## What to work on
Go through the entries below. Copy each line in which "edacQueue" appears.

*** Opening of Given information ***

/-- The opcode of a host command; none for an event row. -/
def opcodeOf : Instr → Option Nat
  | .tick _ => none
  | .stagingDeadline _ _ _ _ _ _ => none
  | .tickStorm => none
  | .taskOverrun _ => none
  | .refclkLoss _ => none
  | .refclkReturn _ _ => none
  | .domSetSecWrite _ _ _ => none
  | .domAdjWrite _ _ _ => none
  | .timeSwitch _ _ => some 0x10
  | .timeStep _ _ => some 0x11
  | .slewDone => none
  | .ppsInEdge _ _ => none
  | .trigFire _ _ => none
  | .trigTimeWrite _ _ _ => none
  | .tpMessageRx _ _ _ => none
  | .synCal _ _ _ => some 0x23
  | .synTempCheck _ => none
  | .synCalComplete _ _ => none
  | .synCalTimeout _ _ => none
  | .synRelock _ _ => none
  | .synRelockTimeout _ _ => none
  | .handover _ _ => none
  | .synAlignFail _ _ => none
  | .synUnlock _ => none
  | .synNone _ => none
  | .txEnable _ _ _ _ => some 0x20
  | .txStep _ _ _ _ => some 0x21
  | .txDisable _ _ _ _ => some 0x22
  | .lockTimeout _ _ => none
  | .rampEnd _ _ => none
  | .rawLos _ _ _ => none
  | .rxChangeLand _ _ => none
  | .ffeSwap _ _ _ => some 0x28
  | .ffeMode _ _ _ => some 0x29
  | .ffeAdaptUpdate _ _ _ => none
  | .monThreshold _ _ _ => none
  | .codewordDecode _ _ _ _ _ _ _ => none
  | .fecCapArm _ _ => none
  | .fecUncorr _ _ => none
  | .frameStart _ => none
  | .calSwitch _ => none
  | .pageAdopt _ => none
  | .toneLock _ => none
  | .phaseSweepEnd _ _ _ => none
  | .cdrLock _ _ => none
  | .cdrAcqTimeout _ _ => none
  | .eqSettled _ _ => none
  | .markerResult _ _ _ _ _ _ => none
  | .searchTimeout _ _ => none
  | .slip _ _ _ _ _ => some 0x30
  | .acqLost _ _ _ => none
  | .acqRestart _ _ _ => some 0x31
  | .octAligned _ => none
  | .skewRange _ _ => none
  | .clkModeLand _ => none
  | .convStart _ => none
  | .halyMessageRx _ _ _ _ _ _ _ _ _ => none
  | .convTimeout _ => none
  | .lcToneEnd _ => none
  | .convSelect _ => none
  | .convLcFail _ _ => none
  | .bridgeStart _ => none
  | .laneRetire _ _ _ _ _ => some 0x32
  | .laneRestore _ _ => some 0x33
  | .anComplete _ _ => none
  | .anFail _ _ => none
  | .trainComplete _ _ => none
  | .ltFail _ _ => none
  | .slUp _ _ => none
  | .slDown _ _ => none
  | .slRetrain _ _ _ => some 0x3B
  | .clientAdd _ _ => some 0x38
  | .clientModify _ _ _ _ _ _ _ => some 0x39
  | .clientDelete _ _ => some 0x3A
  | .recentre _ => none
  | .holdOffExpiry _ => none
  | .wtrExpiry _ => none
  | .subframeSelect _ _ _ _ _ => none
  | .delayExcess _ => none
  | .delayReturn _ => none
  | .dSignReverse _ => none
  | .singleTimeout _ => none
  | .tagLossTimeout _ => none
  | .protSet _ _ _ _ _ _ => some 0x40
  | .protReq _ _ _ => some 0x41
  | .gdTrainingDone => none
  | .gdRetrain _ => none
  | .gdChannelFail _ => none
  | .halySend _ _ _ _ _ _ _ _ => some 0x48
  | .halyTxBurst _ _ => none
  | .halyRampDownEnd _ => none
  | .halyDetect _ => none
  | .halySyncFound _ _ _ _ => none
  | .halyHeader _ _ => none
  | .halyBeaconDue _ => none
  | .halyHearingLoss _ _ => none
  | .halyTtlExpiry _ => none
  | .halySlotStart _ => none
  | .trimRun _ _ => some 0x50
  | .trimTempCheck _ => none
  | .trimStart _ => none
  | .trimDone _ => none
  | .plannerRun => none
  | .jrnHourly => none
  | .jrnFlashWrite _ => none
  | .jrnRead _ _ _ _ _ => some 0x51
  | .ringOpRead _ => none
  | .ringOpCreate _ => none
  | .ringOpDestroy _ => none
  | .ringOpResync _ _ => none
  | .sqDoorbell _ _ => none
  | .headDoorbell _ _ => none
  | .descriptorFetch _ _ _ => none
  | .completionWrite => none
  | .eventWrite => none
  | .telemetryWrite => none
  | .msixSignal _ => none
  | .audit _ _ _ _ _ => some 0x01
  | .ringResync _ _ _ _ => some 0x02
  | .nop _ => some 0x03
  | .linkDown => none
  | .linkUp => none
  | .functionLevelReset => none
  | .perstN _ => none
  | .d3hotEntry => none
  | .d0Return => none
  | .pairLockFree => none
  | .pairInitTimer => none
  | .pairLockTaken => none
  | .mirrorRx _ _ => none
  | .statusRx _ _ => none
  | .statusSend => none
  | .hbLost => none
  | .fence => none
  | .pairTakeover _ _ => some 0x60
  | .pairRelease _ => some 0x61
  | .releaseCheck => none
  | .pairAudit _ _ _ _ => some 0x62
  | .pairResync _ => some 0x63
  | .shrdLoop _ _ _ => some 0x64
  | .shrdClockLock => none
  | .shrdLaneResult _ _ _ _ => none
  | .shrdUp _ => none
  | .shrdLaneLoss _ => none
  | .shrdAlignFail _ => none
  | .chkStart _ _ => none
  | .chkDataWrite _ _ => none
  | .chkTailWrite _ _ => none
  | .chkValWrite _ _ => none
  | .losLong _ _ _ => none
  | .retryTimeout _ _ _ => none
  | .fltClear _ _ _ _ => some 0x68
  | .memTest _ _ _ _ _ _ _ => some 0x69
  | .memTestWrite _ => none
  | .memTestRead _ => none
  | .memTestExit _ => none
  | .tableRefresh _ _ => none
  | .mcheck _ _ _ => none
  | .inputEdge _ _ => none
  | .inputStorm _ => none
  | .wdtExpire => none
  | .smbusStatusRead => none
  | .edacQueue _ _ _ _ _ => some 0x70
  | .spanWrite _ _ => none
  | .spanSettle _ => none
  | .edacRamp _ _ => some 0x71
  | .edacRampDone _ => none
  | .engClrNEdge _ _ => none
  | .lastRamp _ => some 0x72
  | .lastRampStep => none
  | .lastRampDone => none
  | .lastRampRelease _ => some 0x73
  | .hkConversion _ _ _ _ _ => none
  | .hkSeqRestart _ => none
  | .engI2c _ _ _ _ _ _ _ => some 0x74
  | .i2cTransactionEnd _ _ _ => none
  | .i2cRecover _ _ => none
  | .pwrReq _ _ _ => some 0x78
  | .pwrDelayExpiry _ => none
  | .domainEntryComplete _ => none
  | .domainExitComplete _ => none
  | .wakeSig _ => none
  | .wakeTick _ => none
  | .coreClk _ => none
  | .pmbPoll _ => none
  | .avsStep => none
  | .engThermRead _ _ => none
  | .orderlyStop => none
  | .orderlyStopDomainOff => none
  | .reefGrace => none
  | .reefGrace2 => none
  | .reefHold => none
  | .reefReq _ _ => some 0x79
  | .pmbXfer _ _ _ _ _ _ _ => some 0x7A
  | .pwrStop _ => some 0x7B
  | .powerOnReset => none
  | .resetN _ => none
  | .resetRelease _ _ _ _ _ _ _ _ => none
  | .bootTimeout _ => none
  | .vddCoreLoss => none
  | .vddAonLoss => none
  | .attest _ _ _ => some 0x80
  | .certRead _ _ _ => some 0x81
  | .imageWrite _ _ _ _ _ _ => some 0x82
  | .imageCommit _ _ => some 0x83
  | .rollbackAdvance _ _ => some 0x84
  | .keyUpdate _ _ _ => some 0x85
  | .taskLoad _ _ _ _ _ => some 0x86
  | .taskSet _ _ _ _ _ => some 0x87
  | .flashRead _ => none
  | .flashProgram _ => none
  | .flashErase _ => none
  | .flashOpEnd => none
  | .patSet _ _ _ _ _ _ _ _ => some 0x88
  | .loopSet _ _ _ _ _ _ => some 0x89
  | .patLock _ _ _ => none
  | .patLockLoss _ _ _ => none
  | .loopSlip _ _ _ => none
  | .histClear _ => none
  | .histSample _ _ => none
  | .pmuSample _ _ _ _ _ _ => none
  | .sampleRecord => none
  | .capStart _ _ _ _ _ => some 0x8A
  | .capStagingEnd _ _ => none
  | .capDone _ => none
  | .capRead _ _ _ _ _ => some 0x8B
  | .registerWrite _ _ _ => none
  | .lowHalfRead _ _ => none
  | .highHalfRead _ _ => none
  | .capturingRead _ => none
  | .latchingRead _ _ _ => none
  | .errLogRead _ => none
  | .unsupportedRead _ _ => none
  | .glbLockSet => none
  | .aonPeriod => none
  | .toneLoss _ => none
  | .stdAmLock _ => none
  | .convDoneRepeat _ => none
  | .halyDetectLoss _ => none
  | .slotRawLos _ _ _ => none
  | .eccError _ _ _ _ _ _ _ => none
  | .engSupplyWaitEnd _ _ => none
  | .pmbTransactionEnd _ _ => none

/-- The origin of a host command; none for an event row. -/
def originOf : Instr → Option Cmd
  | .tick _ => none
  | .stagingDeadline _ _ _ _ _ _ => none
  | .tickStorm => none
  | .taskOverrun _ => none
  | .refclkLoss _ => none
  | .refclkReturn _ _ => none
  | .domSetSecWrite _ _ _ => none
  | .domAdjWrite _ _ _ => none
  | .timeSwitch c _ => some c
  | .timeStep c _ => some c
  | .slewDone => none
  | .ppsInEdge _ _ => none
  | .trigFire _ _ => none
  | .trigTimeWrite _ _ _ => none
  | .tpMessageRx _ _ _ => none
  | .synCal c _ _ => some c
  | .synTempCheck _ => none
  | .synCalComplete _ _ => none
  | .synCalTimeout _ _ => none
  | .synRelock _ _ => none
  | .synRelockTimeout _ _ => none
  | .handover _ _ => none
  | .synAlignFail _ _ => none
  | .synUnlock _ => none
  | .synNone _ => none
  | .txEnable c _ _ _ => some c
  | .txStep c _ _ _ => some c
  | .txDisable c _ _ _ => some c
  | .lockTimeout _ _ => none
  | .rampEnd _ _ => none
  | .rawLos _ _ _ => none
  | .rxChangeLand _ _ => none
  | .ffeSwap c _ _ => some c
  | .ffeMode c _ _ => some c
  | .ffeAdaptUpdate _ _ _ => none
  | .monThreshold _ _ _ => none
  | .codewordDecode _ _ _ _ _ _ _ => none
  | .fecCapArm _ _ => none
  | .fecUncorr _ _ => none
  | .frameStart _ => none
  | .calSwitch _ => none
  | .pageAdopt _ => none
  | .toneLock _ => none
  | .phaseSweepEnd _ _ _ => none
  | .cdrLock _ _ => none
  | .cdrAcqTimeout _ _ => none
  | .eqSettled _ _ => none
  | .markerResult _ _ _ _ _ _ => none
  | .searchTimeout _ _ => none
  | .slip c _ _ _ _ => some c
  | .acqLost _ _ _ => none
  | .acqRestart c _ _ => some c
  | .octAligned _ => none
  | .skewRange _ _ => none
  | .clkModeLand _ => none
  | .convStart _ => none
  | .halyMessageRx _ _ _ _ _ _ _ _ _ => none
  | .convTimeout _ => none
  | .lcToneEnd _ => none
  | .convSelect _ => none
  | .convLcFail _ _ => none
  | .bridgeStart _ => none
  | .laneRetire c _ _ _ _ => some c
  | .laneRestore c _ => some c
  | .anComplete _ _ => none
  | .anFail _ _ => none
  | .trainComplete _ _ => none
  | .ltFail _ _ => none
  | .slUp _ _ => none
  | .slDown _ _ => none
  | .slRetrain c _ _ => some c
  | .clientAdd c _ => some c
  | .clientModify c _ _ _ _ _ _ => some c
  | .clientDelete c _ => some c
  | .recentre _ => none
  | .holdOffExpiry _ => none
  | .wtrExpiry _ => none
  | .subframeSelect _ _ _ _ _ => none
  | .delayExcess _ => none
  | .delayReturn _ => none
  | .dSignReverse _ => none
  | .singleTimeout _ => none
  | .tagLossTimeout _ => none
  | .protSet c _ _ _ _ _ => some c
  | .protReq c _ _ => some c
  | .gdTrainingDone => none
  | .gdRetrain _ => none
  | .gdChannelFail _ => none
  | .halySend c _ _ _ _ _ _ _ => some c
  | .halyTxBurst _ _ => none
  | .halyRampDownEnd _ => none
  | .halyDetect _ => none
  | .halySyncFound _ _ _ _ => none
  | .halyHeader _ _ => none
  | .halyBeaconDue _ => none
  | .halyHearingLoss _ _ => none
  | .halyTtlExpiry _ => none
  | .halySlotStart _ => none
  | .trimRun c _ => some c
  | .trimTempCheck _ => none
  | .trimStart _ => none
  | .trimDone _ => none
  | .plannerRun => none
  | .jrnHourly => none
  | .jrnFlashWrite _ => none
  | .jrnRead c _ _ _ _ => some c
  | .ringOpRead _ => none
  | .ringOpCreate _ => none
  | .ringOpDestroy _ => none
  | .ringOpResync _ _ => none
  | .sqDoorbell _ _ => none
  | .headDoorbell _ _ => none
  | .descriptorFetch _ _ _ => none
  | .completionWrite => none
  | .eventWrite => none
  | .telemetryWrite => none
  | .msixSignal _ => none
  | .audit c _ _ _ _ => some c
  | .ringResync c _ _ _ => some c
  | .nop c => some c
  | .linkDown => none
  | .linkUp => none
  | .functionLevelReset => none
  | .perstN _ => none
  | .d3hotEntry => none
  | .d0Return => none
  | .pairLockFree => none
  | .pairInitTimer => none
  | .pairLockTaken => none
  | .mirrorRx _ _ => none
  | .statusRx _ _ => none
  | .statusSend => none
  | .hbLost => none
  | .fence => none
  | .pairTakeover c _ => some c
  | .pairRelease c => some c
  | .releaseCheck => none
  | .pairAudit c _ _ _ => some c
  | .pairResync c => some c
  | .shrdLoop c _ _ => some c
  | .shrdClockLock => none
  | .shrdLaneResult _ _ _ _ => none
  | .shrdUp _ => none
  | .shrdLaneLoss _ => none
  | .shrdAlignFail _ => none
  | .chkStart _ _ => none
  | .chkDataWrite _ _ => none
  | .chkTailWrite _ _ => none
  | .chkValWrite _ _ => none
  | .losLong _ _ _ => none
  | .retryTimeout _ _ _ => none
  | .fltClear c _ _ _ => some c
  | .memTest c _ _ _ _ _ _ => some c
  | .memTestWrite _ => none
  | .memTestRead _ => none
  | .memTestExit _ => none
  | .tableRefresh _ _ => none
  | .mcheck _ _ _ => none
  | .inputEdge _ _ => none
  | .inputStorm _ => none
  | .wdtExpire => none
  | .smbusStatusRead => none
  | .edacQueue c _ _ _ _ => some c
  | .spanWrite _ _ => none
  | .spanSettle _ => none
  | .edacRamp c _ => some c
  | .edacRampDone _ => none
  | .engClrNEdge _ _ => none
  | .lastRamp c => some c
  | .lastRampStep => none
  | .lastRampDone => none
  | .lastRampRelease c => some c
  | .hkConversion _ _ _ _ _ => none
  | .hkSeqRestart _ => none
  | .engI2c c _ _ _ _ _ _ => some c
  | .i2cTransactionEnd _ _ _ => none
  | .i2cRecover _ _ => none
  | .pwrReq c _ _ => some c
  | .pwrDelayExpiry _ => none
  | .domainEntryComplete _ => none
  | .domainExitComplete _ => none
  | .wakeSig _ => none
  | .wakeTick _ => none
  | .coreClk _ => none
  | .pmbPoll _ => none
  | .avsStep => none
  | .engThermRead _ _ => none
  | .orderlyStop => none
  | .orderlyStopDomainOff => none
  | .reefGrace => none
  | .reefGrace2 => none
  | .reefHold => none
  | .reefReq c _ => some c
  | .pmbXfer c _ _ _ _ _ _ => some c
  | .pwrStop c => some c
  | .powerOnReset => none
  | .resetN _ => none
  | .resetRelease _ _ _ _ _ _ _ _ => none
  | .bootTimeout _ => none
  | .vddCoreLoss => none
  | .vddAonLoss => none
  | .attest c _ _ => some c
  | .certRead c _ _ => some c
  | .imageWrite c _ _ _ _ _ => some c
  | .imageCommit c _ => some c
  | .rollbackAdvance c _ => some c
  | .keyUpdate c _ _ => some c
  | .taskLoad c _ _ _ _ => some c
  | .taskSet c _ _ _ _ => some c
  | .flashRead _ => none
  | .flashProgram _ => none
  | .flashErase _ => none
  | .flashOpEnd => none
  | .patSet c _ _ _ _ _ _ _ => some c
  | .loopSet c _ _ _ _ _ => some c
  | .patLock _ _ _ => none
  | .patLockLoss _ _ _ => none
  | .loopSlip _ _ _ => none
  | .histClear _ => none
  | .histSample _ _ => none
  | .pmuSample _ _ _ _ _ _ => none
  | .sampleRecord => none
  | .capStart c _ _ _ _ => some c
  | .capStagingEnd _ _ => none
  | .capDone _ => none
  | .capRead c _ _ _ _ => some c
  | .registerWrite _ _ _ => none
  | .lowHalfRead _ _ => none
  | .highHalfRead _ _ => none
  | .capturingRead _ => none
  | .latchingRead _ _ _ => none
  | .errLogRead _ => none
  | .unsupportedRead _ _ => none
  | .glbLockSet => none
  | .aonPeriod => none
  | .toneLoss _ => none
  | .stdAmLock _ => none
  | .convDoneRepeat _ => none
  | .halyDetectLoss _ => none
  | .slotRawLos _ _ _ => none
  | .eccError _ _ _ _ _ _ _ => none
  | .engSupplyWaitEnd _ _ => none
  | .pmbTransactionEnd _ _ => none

*** Close of Given information ***

## Your response
  | .edacQueue _ _ _ _ _ => some 0x70
  | .edacQueue c _ _ _ _ => some c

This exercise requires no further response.